- _Task prompt_
Your answer consists of the lines in the data that contain "events". Copy each of them.

(Items from a data source)

[Start of section]

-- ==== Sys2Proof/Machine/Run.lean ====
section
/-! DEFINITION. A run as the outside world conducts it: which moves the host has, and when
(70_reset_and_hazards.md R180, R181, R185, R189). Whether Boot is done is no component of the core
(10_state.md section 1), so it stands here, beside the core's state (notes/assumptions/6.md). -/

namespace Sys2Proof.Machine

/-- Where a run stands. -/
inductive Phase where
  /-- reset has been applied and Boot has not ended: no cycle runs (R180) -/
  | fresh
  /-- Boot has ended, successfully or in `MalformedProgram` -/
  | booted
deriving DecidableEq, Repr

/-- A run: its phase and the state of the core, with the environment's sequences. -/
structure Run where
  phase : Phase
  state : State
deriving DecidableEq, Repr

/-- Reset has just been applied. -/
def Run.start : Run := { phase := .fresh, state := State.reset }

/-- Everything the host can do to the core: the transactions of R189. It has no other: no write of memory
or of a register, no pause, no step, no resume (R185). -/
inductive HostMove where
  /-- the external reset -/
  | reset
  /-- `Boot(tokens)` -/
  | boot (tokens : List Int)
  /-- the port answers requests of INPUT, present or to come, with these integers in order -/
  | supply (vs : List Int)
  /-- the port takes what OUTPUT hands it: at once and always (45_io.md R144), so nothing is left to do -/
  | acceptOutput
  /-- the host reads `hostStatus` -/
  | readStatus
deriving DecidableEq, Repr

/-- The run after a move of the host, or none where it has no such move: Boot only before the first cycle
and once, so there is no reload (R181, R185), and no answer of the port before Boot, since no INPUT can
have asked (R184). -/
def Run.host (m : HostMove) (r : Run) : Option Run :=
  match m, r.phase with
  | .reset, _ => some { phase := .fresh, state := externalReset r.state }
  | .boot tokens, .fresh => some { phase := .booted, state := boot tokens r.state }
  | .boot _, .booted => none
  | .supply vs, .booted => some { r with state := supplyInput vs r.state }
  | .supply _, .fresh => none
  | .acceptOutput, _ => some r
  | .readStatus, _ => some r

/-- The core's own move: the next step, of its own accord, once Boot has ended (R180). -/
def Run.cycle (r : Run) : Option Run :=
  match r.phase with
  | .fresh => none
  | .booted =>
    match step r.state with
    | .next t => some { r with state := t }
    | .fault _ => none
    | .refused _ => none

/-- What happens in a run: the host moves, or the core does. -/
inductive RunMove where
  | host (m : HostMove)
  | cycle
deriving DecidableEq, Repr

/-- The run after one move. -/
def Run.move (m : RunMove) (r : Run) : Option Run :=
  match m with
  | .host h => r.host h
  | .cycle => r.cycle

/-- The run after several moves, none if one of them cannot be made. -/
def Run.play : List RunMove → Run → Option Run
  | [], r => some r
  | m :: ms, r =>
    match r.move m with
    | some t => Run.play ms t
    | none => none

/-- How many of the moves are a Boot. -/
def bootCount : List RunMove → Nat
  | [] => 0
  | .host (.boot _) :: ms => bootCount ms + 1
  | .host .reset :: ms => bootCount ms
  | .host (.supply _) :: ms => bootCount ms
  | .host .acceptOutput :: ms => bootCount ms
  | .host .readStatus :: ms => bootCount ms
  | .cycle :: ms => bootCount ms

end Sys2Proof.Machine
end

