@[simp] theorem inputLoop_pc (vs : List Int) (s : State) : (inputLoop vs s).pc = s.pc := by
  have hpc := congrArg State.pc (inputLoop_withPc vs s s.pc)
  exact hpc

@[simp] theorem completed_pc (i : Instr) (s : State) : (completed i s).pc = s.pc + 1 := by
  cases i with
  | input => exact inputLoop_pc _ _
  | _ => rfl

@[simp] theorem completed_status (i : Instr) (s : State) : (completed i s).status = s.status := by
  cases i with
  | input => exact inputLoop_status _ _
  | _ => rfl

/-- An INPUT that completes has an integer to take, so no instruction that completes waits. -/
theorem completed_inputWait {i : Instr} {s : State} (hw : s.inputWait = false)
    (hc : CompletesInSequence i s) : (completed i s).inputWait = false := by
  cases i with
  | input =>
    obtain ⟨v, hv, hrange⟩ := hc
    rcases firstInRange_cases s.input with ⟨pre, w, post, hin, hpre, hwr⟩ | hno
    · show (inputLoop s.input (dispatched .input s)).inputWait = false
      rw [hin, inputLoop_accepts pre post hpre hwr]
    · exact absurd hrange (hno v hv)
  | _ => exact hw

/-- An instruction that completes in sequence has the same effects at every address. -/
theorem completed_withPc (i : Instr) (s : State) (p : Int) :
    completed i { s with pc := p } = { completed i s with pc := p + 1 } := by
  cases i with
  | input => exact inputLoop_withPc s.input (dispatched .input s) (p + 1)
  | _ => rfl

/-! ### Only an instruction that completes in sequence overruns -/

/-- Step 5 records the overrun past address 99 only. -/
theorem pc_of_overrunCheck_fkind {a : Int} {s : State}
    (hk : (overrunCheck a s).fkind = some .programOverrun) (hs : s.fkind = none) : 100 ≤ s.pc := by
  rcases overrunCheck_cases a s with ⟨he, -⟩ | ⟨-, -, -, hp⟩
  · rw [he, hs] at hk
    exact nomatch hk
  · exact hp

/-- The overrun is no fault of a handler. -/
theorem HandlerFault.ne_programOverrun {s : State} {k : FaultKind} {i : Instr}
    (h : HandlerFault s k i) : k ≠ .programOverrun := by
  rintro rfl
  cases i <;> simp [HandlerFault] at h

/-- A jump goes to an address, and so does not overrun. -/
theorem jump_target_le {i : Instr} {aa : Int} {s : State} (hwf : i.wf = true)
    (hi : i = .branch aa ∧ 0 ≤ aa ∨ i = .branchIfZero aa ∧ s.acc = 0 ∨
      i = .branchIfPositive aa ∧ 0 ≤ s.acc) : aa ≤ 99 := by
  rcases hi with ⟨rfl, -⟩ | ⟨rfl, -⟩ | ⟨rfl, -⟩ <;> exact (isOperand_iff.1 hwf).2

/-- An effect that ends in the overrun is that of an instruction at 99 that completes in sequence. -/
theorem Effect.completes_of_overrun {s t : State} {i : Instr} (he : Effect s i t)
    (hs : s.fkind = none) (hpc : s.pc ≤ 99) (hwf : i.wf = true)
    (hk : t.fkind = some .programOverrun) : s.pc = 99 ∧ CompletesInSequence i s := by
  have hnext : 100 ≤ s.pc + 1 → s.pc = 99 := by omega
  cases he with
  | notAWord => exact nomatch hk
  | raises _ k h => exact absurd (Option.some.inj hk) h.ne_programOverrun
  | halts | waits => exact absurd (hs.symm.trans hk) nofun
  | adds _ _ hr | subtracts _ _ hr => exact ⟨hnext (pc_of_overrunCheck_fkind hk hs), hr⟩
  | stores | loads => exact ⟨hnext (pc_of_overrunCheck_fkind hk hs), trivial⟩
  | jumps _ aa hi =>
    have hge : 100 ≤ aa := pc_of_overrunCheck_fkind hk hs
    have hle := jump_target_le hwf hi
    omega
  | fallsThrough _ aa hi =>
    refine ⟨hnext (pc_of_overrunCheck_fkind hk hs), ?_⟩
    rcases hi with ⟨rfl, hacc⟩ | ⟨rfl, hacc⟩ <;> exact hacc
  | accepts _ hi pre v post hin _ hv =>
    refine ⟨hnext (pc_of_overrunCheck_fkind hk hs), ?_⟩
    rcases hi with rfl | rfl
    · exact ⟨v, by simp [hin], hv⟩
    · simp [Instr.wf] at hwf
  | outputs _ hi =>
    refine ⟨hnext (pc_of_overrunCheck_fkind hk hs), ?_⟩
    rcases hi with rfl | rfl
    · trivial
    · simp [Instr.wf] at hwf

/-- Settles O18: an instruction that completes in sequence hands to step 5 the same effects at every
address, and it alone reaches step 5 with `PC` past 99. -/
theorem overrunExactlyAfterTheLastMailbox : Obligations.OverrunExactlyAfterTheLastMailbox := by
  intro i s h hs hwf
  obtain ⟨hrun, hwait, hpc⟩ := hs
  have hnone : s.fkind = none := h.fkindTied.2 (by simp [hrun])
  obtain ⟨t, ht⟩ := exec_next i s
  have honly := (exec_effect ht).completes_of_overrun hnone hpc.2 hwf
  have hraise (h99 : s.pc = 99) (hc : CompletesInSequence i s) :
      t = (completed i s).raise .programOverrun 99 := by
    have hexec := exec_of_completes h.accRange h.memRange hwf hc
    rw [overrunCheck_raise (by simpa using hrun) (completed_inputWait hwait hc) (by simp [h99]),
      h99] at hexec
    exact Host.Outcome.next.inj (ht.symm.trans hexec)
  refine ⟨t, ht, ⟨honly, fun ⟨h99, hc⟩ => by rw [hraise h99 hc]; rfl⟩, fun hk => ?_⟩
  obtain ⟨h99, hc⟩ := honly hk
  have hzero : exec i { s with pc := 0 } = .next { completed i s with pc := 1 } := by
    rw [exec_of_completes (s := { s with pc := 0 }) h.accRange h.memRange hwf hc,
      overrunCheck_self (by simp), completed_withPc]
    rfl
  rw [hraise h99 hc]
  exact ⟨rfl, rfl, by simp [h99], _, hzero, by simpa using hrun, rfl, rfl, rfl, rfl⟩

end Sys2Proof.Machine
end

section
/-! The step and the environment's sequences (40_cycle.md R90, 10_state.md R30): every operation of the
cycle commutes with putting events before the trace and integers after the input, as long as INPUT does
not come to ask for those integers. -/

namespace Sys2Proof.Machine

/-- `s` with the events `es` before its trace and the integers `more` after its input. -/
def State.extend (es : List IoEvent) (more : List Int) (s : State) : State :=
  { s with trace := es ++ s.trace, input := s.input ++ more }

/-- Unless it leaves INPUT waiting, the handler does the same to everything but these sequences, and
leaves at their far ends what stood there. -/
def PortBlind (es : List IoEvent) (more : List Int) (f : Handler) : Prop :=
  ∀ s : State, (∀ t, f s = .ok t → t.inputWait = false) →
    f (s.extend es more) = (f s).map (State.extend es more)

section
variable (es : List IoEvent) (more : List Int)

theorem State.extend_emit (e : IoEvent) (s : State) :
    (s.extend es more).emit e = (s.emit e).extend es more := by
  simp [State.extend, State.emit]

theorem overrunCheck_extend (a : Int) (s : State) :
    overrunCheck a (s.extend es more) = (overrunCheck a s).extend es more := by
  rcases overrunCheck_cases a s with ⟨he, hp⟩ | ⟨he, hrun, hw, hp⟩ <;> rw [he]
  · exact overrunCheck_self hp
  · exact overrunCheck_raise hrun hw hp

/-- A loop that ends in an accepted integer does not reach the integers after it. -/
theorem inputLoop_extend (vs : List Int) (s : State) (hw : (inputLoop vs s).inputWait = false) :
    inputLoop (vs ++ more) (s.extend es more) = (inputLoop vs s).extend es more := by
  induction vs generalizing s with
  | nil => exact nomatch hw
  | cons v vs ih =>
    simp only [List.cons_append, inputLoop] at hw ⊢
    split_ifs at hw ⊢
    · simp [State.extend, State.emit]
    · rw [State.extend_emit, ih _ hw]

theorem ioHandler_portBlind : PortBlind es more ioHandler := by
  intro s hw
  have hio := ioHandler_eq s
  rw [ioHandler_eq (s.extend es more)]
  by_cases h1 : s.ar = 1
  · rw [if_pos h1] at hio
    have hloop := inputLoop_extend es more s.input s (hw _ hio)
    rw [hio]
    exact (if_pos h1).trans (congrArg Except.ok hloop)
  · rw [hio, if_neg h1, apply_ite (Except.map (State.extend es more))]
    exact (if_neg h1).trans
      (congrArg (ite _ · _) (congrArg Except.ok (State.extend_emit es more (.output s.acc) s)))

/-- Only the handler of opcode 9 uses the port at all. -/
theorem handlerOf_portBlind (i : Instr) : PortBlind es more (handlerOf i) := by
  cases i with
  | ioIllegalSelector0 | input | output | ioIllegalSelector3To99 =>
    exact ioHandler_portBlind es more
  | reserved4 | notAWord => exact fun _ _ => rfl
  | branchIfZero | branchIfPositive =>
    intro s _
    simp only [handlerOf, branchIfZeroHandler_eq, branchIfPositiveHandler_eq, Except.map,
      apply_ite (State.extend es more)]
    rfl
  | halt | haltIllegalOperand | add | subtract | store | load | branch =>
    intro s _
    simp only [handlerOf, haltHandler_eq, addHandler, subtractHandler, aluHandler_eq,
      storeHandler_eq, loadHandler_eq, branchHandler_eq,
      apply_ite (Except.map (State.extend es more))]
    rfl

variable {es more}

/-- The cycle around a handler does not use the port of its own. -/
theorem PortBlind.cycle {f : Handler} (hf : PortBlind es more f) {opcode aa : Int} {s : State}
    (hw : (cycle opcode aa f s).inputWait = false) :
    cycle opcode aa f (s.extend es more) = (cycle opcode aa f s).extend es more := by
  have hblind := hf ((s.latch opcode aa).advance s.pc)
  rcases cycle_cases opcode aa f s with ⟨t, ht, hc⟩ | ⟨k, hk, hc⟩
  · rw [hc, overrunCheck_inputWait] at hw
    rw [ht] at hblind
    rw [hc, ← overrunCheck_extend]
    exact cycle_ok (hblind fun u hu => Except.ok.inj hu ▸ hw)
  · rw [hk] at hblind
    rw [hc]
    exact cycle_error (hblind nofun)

[End of section]

- _Response to this exercise_
cycle commutes with putting events before the trace and integers after the input, as long as INPUT does
/-- `s` with the events `es` before its trace and the integers `more` after its input. -/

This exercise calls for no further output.